## DIRECTIONS
Starting with the line that contains "def State.sendAgain (s", reproduce each line through the end of the entries exactly as written.

Start of DATA EXTRACT

-- ==== Sys2Proof/Machine/Link.lean ====
section
/-! DEFINITION. The link engine's commands: transmit slots (R131), received slots (R126, R133 to R135), credit (R129, R141),
the link states (R142 to R144), the identity exchange (R145 to R151), realignment (R153), resends (R137), drain (R158). -/

namespace Sys2Proof.Machine

/-! ## Acknowledgement -/

/-- Mark the cell of a NAK bit for resend: at once the first time, else after NAK_HOLDOFF (R135). -/
def Link.applyNak (x : Link) (now holdoff : Nat) (q : BitVec 16) : Link :=
  { x with replay := x.replay.map fun r =>
      if r.seq = q ∧ (r.resent = 0 ∨ r.lastTx + holdoff ≤ now) then { r with due := true } else r }

/-- A cell resent REPLAY_LIMIT times is to be resent again (R137). Any cell's resends count (DEDUCED, log entry 101). -/
def Link.overResent (x : Link) (limit : Nat) : Bool := x.replay.any fun r => r.due && decide (limit ≤ r.resent)

/-- Act on the ACK and NAK map of a good received slot (R135): a stale ACK alone is ignored, an ACK or a NAK bit beyond what was sent is a
violation, and the cell that brings it acts no further. Whether the cell stands, and the state. -/
def State.receiveAck (s : State) (n : Nat) (c : Cell) (seq : Nat) : Bool × State :=
  let x := s.link n
  let span := (x.nextSeq - 1 - x.lastAck).toNat
  let ahead := (c.ack - x.lastAck).toNat
  let stale := decide (span < ahead) && decide ((x.lastAck - c.ack).toNat < 32768)
  if span < ahead ∧ ! stale then (false, s.linkViolation n 5 c seq)
  else
    let x1 := x.takeAck c.ack
    let named := (List.range 16).filter fun i => bit c.nak i
    let beyond := named.any fun i => ! stale && decide ((x1.nextSeq - 1 - c.ack).toNat < i + 1)
    let holdoff := s.fld R.linkCfg 8 8 * 50
    let x2 := named.foldl (fun y i => y.applyNak s.now holdoff (c.ack + 1 + BitVec.ofNat 16 i)) x1
    let s1 := s.setLink n x2
    if beyond then (false, s1.linkViolation n 5 c seq)
    else if x2.state = .up ∧ x2.overResent (s.fld R.linkCfg 24 8) then (true, s1.enterRetrain n 4)
    else (true, s1)

/-- Apply the freed counts of an ACK or CREDIT cell (R129, R141): one that returns credit for cells never sent is a violation and
ignored. -/
def State.receiveCredit (s : State) (n : Nat) (c : Cell) : State :=
  (List.range 6).foldl (fun t k =>
    let f := bytesAt c.payload (2 * k) 2
    let x := t.link n
    let sent := tabGet 0 x.sent k
    if (sent + 65536 - f) % 65536 < 32768 then t.setLink n { x with peerFreed := tabSet 0 x.peerFreed k f }
    else t.linkViolation n 6 c 0) s

/-- A link-local cell's SEQ marks the numbers before it as sent (R133). -/
def State.localSeq (s : State) (n : Nat) (c : Cell) : State :=
  let x := s.link n
  let d := (c.seq - x.expect).toNat
  if 1 ≤ d ∧ d ≤ 4095 ∧ (x.top - x.expect).toNat < d then s.setLink n { x with top := c.seq } else s

/-- The check of a link-local cell's header: class 5 of a valid kind, and no reserved endpoint (R18, R128). -/
def State.localFault (_ : State) (c : Cell) : Option Nat :=
  if 6 ≤ c.cls.toNat then some 2
  else if epReserved c.src.toNat || epReserved c.dest.toNat then some 7
  else none

/-- What every link-local cell does first: a cell that breaks a rule is discarded (R154); else its ACK and NAK map act, and its SEQ marks
gaps (R133, R135). Whether the cell stands, and the state. -/
def State.localRx (s : State) (n : Nat) (c : Cell) : Bool × State :=
  match s.localFault c with
  | some k => (false, s.linkViolation n k c 0)
  | none =>
    let r := s.receiveAck n c 0
    (r.1, r.2.localSeq n c)

/-! ## Received sequenced cells (R133) -/

/-- A flood's epoch matches a version that a sealed node holds; SYNC cells are exempt (R79, R454). Floods are not (DEDUCED, log entry 94). -/
def State.versionKnown (s : State) (c : Cell) : Bool := ! s.isSealed || cellIs c 0x30 || (s.versionOf c.epoch).isSome

/-- Hand an accepted cell on: SYNC and floods, where the Usher admits them, leave the pool at once for the stage clock and the Keeper (R454, R484),
any other goes to the switch in order. -/
def State.passUp (s : State) (n : Nat) (c : Cell) : State :=
  let x := s.link n
  let s1 := s.setReg64 (R.link n + 0x58) (s.reg64 (R.link n + 0x58) + 1)
  if linkBound c ∧ ! s.versionKnown c then s.setLink n (x.freeCell 5) |>.bump R.pltEpochDiscard
  else if linkBound c ∧ ! s.linkAdmits n c then (s.setLink n (x.freeCell 5)).usherRefuse (s.inputPort n) c 9 1 s.nodeId
  else if linkBound c then
    let s2 := s.setLink n (x.freeCell 5)
    s2.eject n c false
  else s1.setLink n { x with pool := x.pool ++ [c] }

/-- Advance E past every held cell that now follows without a gap; `fuel` bounds the walk by the cells held. -/
def State.releaseHeld (s : State) (n : Nat) : Nat → State
  | 0 => s
  | fuel + 1 =>
    let x := s.link n
    match x.held.find? fun h => h.seq == x.expect with
    | none => s
    | some h =>
      let s1 := s.setLink n { x with held := x.held.filter (fun g => g.seq != h.seq), expect := x.expect + 1 }
      let s2 := match h.cell with
        | some c => s1.passUp n c
        | none => s1
      s2.releaseHeld n fuel

/-- The check of a cell that its sequence number admits: why it is a violation (R18, R128, R129). -/
def State.arrivalFault (s : State) (n : Nat) (c : Cell) : Option Nat :=
  if 6 ≤ c.cls.toNat then some 2
  else if ! (s.link n).hasRoom c.cls.toNat then some 3
  else if epReserved c.src.toNat || epReserved c.dest.toNat then some 7
  else none

/-- What the last ACK or CREDIT cell reported: E − 1 and the freed counts. -/
def Link.report (x : Link) : List Nat := (x.expect - 1).toNat :: (List.range 6).map (tabGet 0 x.freed)

/-- An acknowledgement or a freed count that the last ACK or CREDIT did not report changed; the oldest such change is timed (R138). -/
def State.noteChange (s : State) (n : Nat) : State :=
  s.modLink n fun x => if x.report ≠ x.reported then { x with changedAt := x.changedAt.or (some s.now) } else x

/-- Take a cell whose number lies in the window: a restricted link's cell of another class (R149) and a violating one count as received
and go no further. Neither adds to the freed counts (DESIGN CHOICE, log entry 90). -/
def State.takeSequenced (s : State) (n : Nat) (c : Cell) : State :=
  let kept : State × Option Cell :=
    if (s.link n).restrict ≠ 0 ∧ c.cls.toNat < 5 then (s.bump (R.link n + 0x3C), none)
    else match s.arrivalFault n c with
      | some code => (s.linkViolation n code c c.seq.toNat, none)
      | none => (s, some c)
  let s1 := kept.1
  let x := s1.link n
  let top := if (x.top - x.expect).toNat < (c.seq + 1 - x.expect).toNat then c.seq + 1 else x.top
  let s2 := s1.setLink n { x with held := x.held ++ [{ seq := c.seq, cell := kept.2 }], top := top }
  (s2.releaseHeld n (x.held.length + 1)).noteChange n

/-- A cell that broke an acknowledgement rule goes no further; its number, where it lies in the window, counts as received (R154). -/
def State.skipSequenced (s : State) (n : Nat) (c : Cell) : State :=
  let x := s.link n
  if 4096 ≤ (c.seq - x.expect).toNat ∨ x.held.any (fun h => h.seq == c.seq) then s
  else
    let top := if (x.top - x.expect).toNat < (c.seq + 1 - x.expect).toNat then c.seq + 1 else x.top
    ((s.setLink n { x with held := x.held ++ [{ seq := c.seq, cell := none }], top := top }).releaseHeld n (x.held.length + 1)).noteChange n

/-- Act on a good sequenced slot by its sequence distance (Table 05-3).
A second copy of a held number counts as a duplicate (DESIGN CHOICE, log entry 91). -/
def State.receiveSequenced (s : State) (n : Nat) (c : Cell) : State :=
  let x := s.link n
  let d := (c.seq - x.expect).toNat
  if 61440 ≤ d ∨ x.held.any (fun h => h.seq == c.seq) then s.bump (R.link n + 0x2C)
  else if 4096 ≤ d then s.linkViolation n 4 c c.seq.toNat
  else
    let s1 := if cellIs c 0x30 then
        { s with clk := { s.clk with arrived := tabInsert s.clk.arrived n s.now16 } } else s
    s1.takeSequenced n c

/-- A link reads slots: in IDENT and UP. -/
def Link.readsSlots (x : Link) : Bool := decide (x.state = .up ∨ x.state = .ident)

/-- The form of the slots that a link's receiver expects: x1 in IDENT until the peer's FINAL, mapped after it (R148). -/
def State.formExpected (s : State) (n : Nat) : Nat :=
  let x := s.link n
  if x.state ≠ .ident then x.width.toNat
  else if ! x.peerFinal then 3
  else match x.peerIdent with
    | some p => ((s.agreedMap n p).map fun m => m.1.toNat).getD 3
    | none => 3

/-- A good received slot (R133, R135, R154). -/
def State.goodSlot (s : State) (n form : Nat) (c : Cell) : State :=
  let isLocal : Bool := decide (0x38 ≤ c.typ.toNat)
  let seq := if isLocal then 0 else c.seq.toNat
  if form = 3 ∧ (s.link n).state ≠ .ident then
    let t := s.linkViolation n 1 c seq
    if isLocal then t else t.skipSequenced n c
  else if isLocal then
    let r := s.localRx n c
    if r.1 ∧ cellIs c 0x3F then r.2.linkViolation n 1 c 0 else r.2
  else
    let r := s.receiveAck n c seq
    if r.1 then r.2.receiveSequenced n c else r.2.skipSequenced n c

/-- A slot as its lanes' codewords spell it (R126): errored, or good. -/
def State.receiveSlot (s : State) (n form : Nat) (slot : BitVec 768) (decoded : Bool) : State :=
  if ! (s.link n).readsSlots then s
  else if slotErrored slot decoded ∨ (form ≠ 3 ∧ form ≠ s.formExpected n) ∨ (form = 3 ∧ (s.link n).state = .ident ∧ s.formExpected n ≠ 3) then
    s.erroredCell n
  else s.goodSlot n form (slotCell slot)

/-- SEQUENCED_CELL_RX (R119, R120, R124 to R126, R133, R135): a received slot as its lanes bring it. The codewords that end in it are
counted; one that a stream's stop cuts is discarded. A link that reads no slots discards it (R153). -/
def execSequencedCellRx (n : LinkIx) (form : BitVec 2) (parts : List SlotPart) (s : State) :
    Host.Outcome State Fault Refusal :=
  if ! (s.link n).readsSlots then .next s
  else
    let r := s.readSlot n form.toNat parts
    let s1 := if r.cut then s else s.receiveSlot n form.toNat r.slot r.decoded
    .next (r.ended.foldl (fun t e => t.countWord (9 * n + e.1) e.2) s1)

/-! ## Received link-local cells (R140) -/

/-- Run a link-local receipt while the link reads slots: the common part, then what the cell's own type does where the cell stands. -/
def State.onLink (s : State) (n : Nat) (c : Cell) (f : State → State) : State :=
  if (s.link n).readsSlots then
    let r := s.localRx n c
    if r.1 then f r.2 else r.2
  else s

/-- NULL_CELL_RX (R140). -/
def execNullCellRx (n : LinkIx) (c : Cell) (s : State) : Host.Outcome State Fault Refusal :=
  if cellIs c 0x38 then .next (s.onLink n c fun t => t) else .fault .illFormed

/-- ACK_CELL_RX (R135, R129, R140). -/
def execAckCellRx (n : LinkIx) (c : Cell) (s : State) : Host.Outcome State Fault Refusal :=
  if cellIs c 0x39 then .next (s.onLink n c fun t => t.receiveCredit n c) else .fault .illFormed

/-- CREDIT_CELL_RX (R129, R141). -/
def execCreditCellRx (n : LinkIx) (c : Cell) (s : State) : Host.Outcome State Fault Refusal :=
  if cellIs c 0x3A then .next (s.onLink n c fun t => t.receiveCredit n c) else .fault .illFormed

/-- RETRAIN_CELL_RX (R142): an UP or REALIGN link enters RETRAIN with reason PEER. -/
def execRetrainCellRx (n : LinkIx) (c : Cell) (s : State) : Host.Outcome State Fault Refusal :=
  if ! cellIs c 0x3C then .fault .illFormed
  else if (s.link n).state = .up ∨ (s.link n).state = .realign then
    let r := s.localRx n c
    .next (if r.1 ∧ ((r.2.link n).state = .up ∨ (r.2.link n).state = .realign) then r.2.enterRetrain n 2 else r.2)
  else .next s

/-- PROTEST_RX (R154): counted; no other action. -/
def execProtestRx (n : LinkIx) (c : Cell) (s : State) : Host.Outcome State Fault Refusal :=
  if cellIs c 0x3E then .next (s.onLink n c fun t => t.bump (R.link n + 0x38)) else .fault .illFormed

/-! ## Transmit slots (R131) -/

/-- A SYNC cell takes TX_TIME at every transmission (R456). -/
def stampSync (now16 : Nat) (c : Cell) : Cell :=
  if cellIs c 0x30 then { c with payload := setBits c.payload 352 64 now16 } else c

/-- Note a SYNC's transmission for the sample of R457. -/
def State.noteSync (s : State) (n : Nat) (c : Cell) : State :=
  if cellIs c 0x30 then
    { s with clk := { s.clk with sentPrev := tabSet 0 s.clk.sentPrev n (tabGet 0 s.clk.sentLast n)
                                 sentLast := tabSet 0 s.clk.sentLast n s.now16 } }
  else s

/-- The freed counts as an ACK or CREDIT payload carries them (Table 05-5). -/
def Link.freedPayload (x : Link) : Line :=
  packBytes 512 ((List.range 6).map fun c => (2 * c, 2, tabGet 0 x.freed c))

/-- Count a slot that carries a cell other than a filler. -/
def State.noteSend (s : State) (n : Nat) (c : Cell) : State :=
  s.modLink n fun x => { x with sinceCredit := x.sinceCredit + 1, lastSend := if cellIs c 0x38 then x.lastSend else s.now }

/-- Send a link-local cell in this slot. -/
def State.sendLocal (s : State) (n : Nat) (c : Cell) : State :=
  let x := s.link n
  (s.sendSlot n (x.stamp c x.nextSeq)).noteSend n c

/-- Send an ACK or CREDIT cell in this slot. -/
def State.sendFreed (s : State) (n typ : Nat) : State :=
  let x := s.link n
  let c := s.linkCell n typ x.freedPayload
  ((s.sendSlot n (x.stamp c x.nextSeq)).noteSend n c).modLink n fun y =>
    { y with reported := x.report, changedAt := none, sinceCredit := if typ = 0x3A then 0 else y.sinceCredit }

/-- Send a new sequenced cell: it takes the next number and enters the replay buffer (R132, R136). -/
def State.sendNew (s : State) (n : Nat) (c0 : Cell) : State :=
  let x := s.link n
  let c := stampSync s.now16 c0
  let k := c.cls.toNat
  let r : Replay := { cell := c, seq := x.nextSeq, resent := 0, lastTx := s.now, due := false }
  let s1 := ((s.sendSlot n (x.stamp c x.nextSeq)).noteSend n c).modLink n fun y =>
    { y with nextSeq := y.nextSeq + 1, replay := y.replay ++ [r], sent := tabSet 0 y.sent k ((tabGet 0 y.sent k + 1) % 65536) }
  (s1.setReg64 (R.link n + 0x50) (s1.reg64 (R.link n + 0x50) + 1)).noteSync n c

/-- Resend a cell under its original number (R132). -/
def State.sendAgain (s : State) (n : Nat) (r : Replay) : State :=
  let x := s.link n
  let c := stampSync s.now16 r.cell
  let s1 := ((s.sendSlot n (x.stamp c r.seq)).noteSend n c).modLink n fun y =>
    { y with replay := y.replay.map fun q =>
        if q.seq = r.seq then { q with cell := c, resent := q.resent + 1, lastTx := s.now, due := false } else q }
  (s1.bump (R.link n + 0x28)).noteSync n c

/-- The class of the next new cell: C5, C4, then C0 to C3 in round robin, each subject to credit (R131); a restricted link sends C5
only (R149). -/
def Link.nextClass (x : Link) : Option Nat :=
  let rr := (List.range 4).map fun i => (x.turn + i) % 4
  if x.replay.length < 4096 then
    ([5, 4] ++ rr).find? fun c => decide (0 < x.queued c) && x.maySend c && (x.restrict == 0 || c == 5)
  else none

End of DATA EXTRACT

## OUTPUT FOR THIS EXERCISE
def State.sendAgain (s : State) (n : Nat) (r : Replay) : State :=
  let x := s.link n
  let c := stampSync s.now16 r.cell
  let s1 := ((s.sendSlot n (x.stamp c r.seq)).noteSend n c).modLink n fun y =>
    { y with replay := y.replay.map fun q =>
        if q.seq = r.seq then { q with cell := c, resent := q.resent + 1, lastTx := s.now, due := false } else q }
  (s1.bump (R.link n + 0x28)).noteSync n c

/-- The class of the next new cell: C5, C4, then C0 to C3 in round robin, each subject to credit (R131); a restricted link sends C5
only (R149). -/
def Link.nextClass (x : Link) : Option Nat :=
  let rr := (List.range 4).map fun i => (x.turn + i) % 4
  if x.replay.length < 4096 then
    ([5, 4] ++ rr).find? fun c => decide (0 < x.queued c) && x.maySend c && (x.restrict == 0 || c == 5)
  else none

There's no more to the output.